Russia has been able to reroute its oil exports away from Europe without serious disruptions, JPMorgan has said, adding that the expected drop in output “never happened.”
Better-than-expected Russian production, along with the release of oil from global strategic reserves, helps explain the recent drop in crude prices, the bank’s head of commodities research Natasha Kaneva said in a note to clients.
Russia’s oil exports to Europe — its biggest market — have fallen relatively sharply in 2022, as companies have “self-sanctioned” in the wake of Vladimir Putin’s invasion of Ukraine in late February.
However, Russia has been able to shift its exports towards Asia, with India and China in particular stepping up their purchases. More recently, a jump in domestic demand has caused Russian oil production to rise back to prewar levels.
“The market consensus was too pessimistic about Russia’s capability to re-route volumes to other buyers,” Kaneva and her colleagues said in the note Wednesday. “Russia’s exports adjusted towards other buyers without a serious disruption to its production.”
“At its peak, the oil market was pricing in the worst-case scenario — a 3 million barrel a day loss of Russian production combined with record-high summer demand — while, in reality, it never happened.”
JPMorgan expects Russia production to produce 9.95 million barrels a day of oil in the third quarter, above the 9.76 million barrels a day produced in the same quarter a year earlier.
It thinks production will slip to 9.5 million barrels a day in 2023, staying relatively strong despite the European Union’s ban on most oil imports from the country.

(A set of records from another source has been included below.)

-- ==== Sys2Proof/Machine/TravelOps.lean ====
section
/-! DEFINITION. Shared operations of the Travel Governor (Chapter 4): the mode maximum, the speeds and caps of a travel
update, the ramp, the TRAC lane, the outputs and the completion of a program stop. -/

namespace Sys2Proof.Machine

/-- The mode maximum of a mode (R59). -/
def State.modeMax (s : State) : TravelMode → Nat
  | .parked => 0
  | .sweep =>
    match s.tgv.segCap with
    | some c => min s.profile.maxSweep c
    | none => s.profile.maxSweep
  | .transport => s.params.transportMax

/-- The full-scale speed of the pump output; in PARKED the output is 0 (R59). -/
def pumpFullScale : TravelMode → Nat
  | .parked => 0
  | .sweep => 4000
  | .transport => 12000

/-- The motor level of a mode (R59, R70). -/
def State.motorLevel (s : State) : TravelMode → Nat
  | .parked => 0
  | .sweep => s.params.sweepMotor
  | .transport => s.params.transportMotor

/-- Is the cab port SILENT or held in port reset (R66)? -/
def State.cabDown (s : State) : Bool := s.ports.cab.link == .silent || s.ports.cab.inReset

/-- A speed limited by a cap, where one is given. -/
def capped (v : Nat) : Option Nat → Nat
  | none => v
  | some c => min v c

/-- Stage 1: the direction after a pending reversal at commanded speed 0 has been taken (R63). -/
def Tgv.takenDirection (g : Tgv) : Direction := if g.commandedSpeed = 0 then g.reqDirection else g.direction

/-- Is a reversal pending with commanded speed above 0, a stop cause (R63, R66)? -/
def Tgv.reversalPending (g : Tgv) : Bool := decide (g.reqDirection ≠ g.direction) && decide (0 < g.commandedSpeed)

/-- Stage 2: the demand speed (R65). -/
def State.demandSpeed (s : State) : Nat :=
  capped (min s.tgv.reqSpeed (s.modeMax s.tgv.mode)) (if s.tgv.mode = .sweep then s.arc.cap else none)

/-- Stage 3: the traction cap by the TRAC state and grant last published (R66). -/
def State.tractionCap (s : State) : Option Nat :=
  match (s.pba.lane .trac).out.state with
  | .part => some ((s.pba.lane .trac).out.grant * 1000 / s.params.ktrac)
  | .starved => some 0
  | .full | .idle => none

/-- Does a stop cause stand at the update (R66)? -/
def State.stopCause (s : State) : Bool := s.stopin || s.tgv.stopRequest || s.cabDown || s.tgv.reversalPending

/-- Stage 3: the target speed (R66). -/
def State.targetSpeed (s : State) : Nat := if s.stopCause then 0 else capped s.demandSpeed s.tractionCap

/-- A step of a ramp, mm/s per update, never below 1 (R67). -/
def rampStep (ramp : Nat) : Nat := max 1 (ramp / 100)

/-- The step of a fall: the stop step while STOPIN is asserted, the down step otherwise (R67). -/
def State.fallStep (s : State) : Nat := rampStep (if s.stopin then s.params.stopRamp else s.params.downRamp)

/-- Stage 4: one step of the commanded speed toward a target (R67). -/
def rampTo (target commanded up down : Nat) : Nat :=
  if commanded < target then min target (commanded + up) else max target (commanded - down)

/-- Stage 4: the commanded speed after the update (R67). -/
def State.nextCommanded (s : State) : Nat :=
  rampTo s.targetSpeed s.tgv.commandedSpeed (rampStep s.params.upRamp) s.fallStep

/-- Stage 5: the look-ahead speed (R68). -/
def State.lookAhead (s : State) : Nat := min s.demandSpeed (s.nextCommanded + s.params.upRamp / 10)

/-- Stage 5: the TRAC lane fields (R68). -/
def State.tracReq (s : State) : LaneReq :=
  if s.tgv.mode = .parked then LaneReq.inactive
  else { active := true, demand := ceilDiv (s.lookAhead * s.params.ktrac) 1000, floor := s.params.tractionFloor, flow := 0 }

/-- Stage 6: the pump level before saturation (R69). -/
def State.rawPumpLevel (s : State) : Nat :=
  if s.tgv.mode = .parked then 0 else roundDivNat (s.nextCommanded * 4095) (pumpFullScale s.tgv.mode)

/-- The travel record after stages 1 to 6 of an update (R64). -/
def State.updatedTgv (s : State) : Tgv :=
  let level := min s.rawPumpLevel 4095
  let dir := s.tgv.takenDirection
  { s.tgv with
    direction := dir
    demandSpeed := s.demandSpeed
    tractionCap := s.tractionCap
    brushCapRead := s.arc.cap
    targetSpeed := s.targetSpeed
    commandedSpeed := s.nextCommanded
    pumpFwd := if dir = .fwd then level else 0
    pumpRev := if dir = .rev then level else 0
    motor := s.motorLevel s.tgv.mode
    updateTimer := some 10 }

/-- Stages 1 to 6 of a travel update: the record, the TRAC lane, LEVEL_CLAMP (R64). -/
def State.travelStages (s : State) : State :=
  (({ s with tgv := s.updatedTgv } : State).publishLane .trac s.tracReq).raiseClamp .trac .level
    (decide (4095 < s.rawPumpLevel))

/-- Is a program stop complete: asked for, not yet reported, commanded and measured speed 0 (R72)? -/
def State.stopIsComplete (s : State) : Bool :=
  s.tgv.stopRequest && !s.tgv.stopReported && decide (s.tgv.commandedSpeed = 0) && decide (s.measured = 0)

/-- One travel update (R64). -/
def State.travelTick (s : State) : State :=
  let t := s.travelStages
  if t.stopIsComplete then t.stopComplete else t

end Sys2Proof.Machine
end

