-- ==== Sys2Proof/Machine/Step.lean ====
section
/-! DEFINITION. One step: the command at the front of the queue. On an empty queue the block idles (log entry 1). -/

namespace Sys2Proof.Machine

/-- Take the command at the front of the queue and carry it out with the queue's rest. -/
def step (s : State) : Host.Outcome State Fault Refusal :=
  match s.pending with
  | [] => .next s
  | c :: rest => exec c { s with pending := rest }

/-- The state with a command put at the front of its queue. -/
def State.withCommand (s : State) (c : Instr) : State := { s with pending := c :: s.pending }

/-- The state with the command that a table word spells at the front of its queue; unchanged where it spells none (log entry
28). -/
def State.withFetchWord (s : State) (nbits w : Nat) : State :=
  match decodeTableWord nbits w with
  | some c => s.withCommand c
  | none => s

end Sys2Proof.Machine
end

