-- ==== Sys2Proof/Certificates/Slice0/Obligations.lean ====
section
/-! DEFINITION. The statements for the provers, each a `Prop`. A request's state is written from `s.atBlock f`: the state in
which the frame has been heard and a held read is lost, before the owning block acts. -/

open Sys2Proof Sys2Proof.Machine

/-! ## The step, the queue, completion -/

/-- A step takes the command at the front of the queue and carries it out with the queue's rest. -/
def Obligations.StepTakesFront : Prop :=
  ∀ (c : Instr) (rest : List Instr) (s : State), s.pending = c :: rest → step s = exec c { s with pending := rest }

/-- Every term that spells a command completes in every state: no command of the table stops the machine. No command reads or
writes the queue: what it does is the same whatever waits, and the queue stays. -/
def Obligations.CommandsCompleteAndLeaveTheQueue : Prop :=
  (∀ (c : Instr) (s : State), c.wf = true → ∃ t, exec c s = .next t) ∧
  ∀ (c : Instr) (s t : State), exec c s = .next t →
    t.pending = s.pending ∧ ∀ q : List Instr, exec c { s with pending := q } = .next { t with pending := q }
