-- ==== Sys2Proof/Laws/State.lean ====
section
/-! SUPPORT. The fields of State under each plain record update: what an update leaves as it was, true by unfolding and
given to simp, so that no proof need unfold an update to read a field. -/

namespace Sys2Proof.Machine
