-- ==== Sys2Proof/Laws/Frames.lean ====
section
/-! SUPPORT. The fields of State under each operation that decides something: what it leaves as it was on every path. -/

namespace Sys2Proof.Machine
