-- ==== Sys2Proof/Laws/Lanes.lean ====
section
/-! SUPPORT. What the operations leave of the budget record: only an allocation publishes results, so every other operation
keeps the state, grant and granted flow of every lane and the fields around the lane table. -/

namespace Sys2Proof.Machine

/-- The budget record with its lane table put aside. -/
def Pba.around (p : Pba) : Pba := { p with lanes := Pba.reset.lanes }

@[simp] theorem Pba.around_setLane (p : Pba) (i : LaneId) (x : Lane) : (p.setLane i x).around = p.around := rfl

/-- Equal but for the lane table. -/
theorem Pba.eq_of_around {p q : Pba} (h : p.around = q.around) : p = { q with lanes := p.lanes } := by
  cases p; cases q; simp only [Pba.around, Pba.mk.injEq] at h ⊢; tauto

@[simp] theorem Lane.raise_out (x : Lane) (k : ClampKind) (b : Bool) : (x.raise k b).out = x.out := by cases k <;> rfl

@[simp] theorem Lane.raise_req (x : Lane) (k : ClampKind) (b : Bool) : (x.raise k b).req = x.req := by cases k <;> rfl

theorem Pba.setLane_out (p : Pba) (i l : LaneId) (x : Lane) (h : x.out = (p.lane i).out) :
    ((p.setLane i x).lane l).out = (p.lane l).out := by
  rw [Pba.lane_setLane]; split <;> simp_all

@[simp] theorem Pba.setLane_pressure (p : Pba) (i l : LaneId) (x : Lane) : (p.setLane i x).pressure l = p.pressure l := by
  cases l <;> rfl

Oil prices have fallen in recent weeks, with global supply stronger than expected and demand likely to weaken in the coming months as the world economy slows. WTI crude, the US benchmark price, was down around 10% over the last month to trade at $98 a barrel Friday.
Russia’s oil and gas revenues have helped Putin’s government prop up the local currency, the ruble, alleviating some of the pressure on the economy.
However, the economy is still expected to shrink sharply this year. Imports have cratered in a sign of domestic stress.
Yale academics, led by Jeffrey Sonnenfeld, said in a study this week that Western sanctions are “catastrophically crippling” the economy, with domestic production slowing dramatically.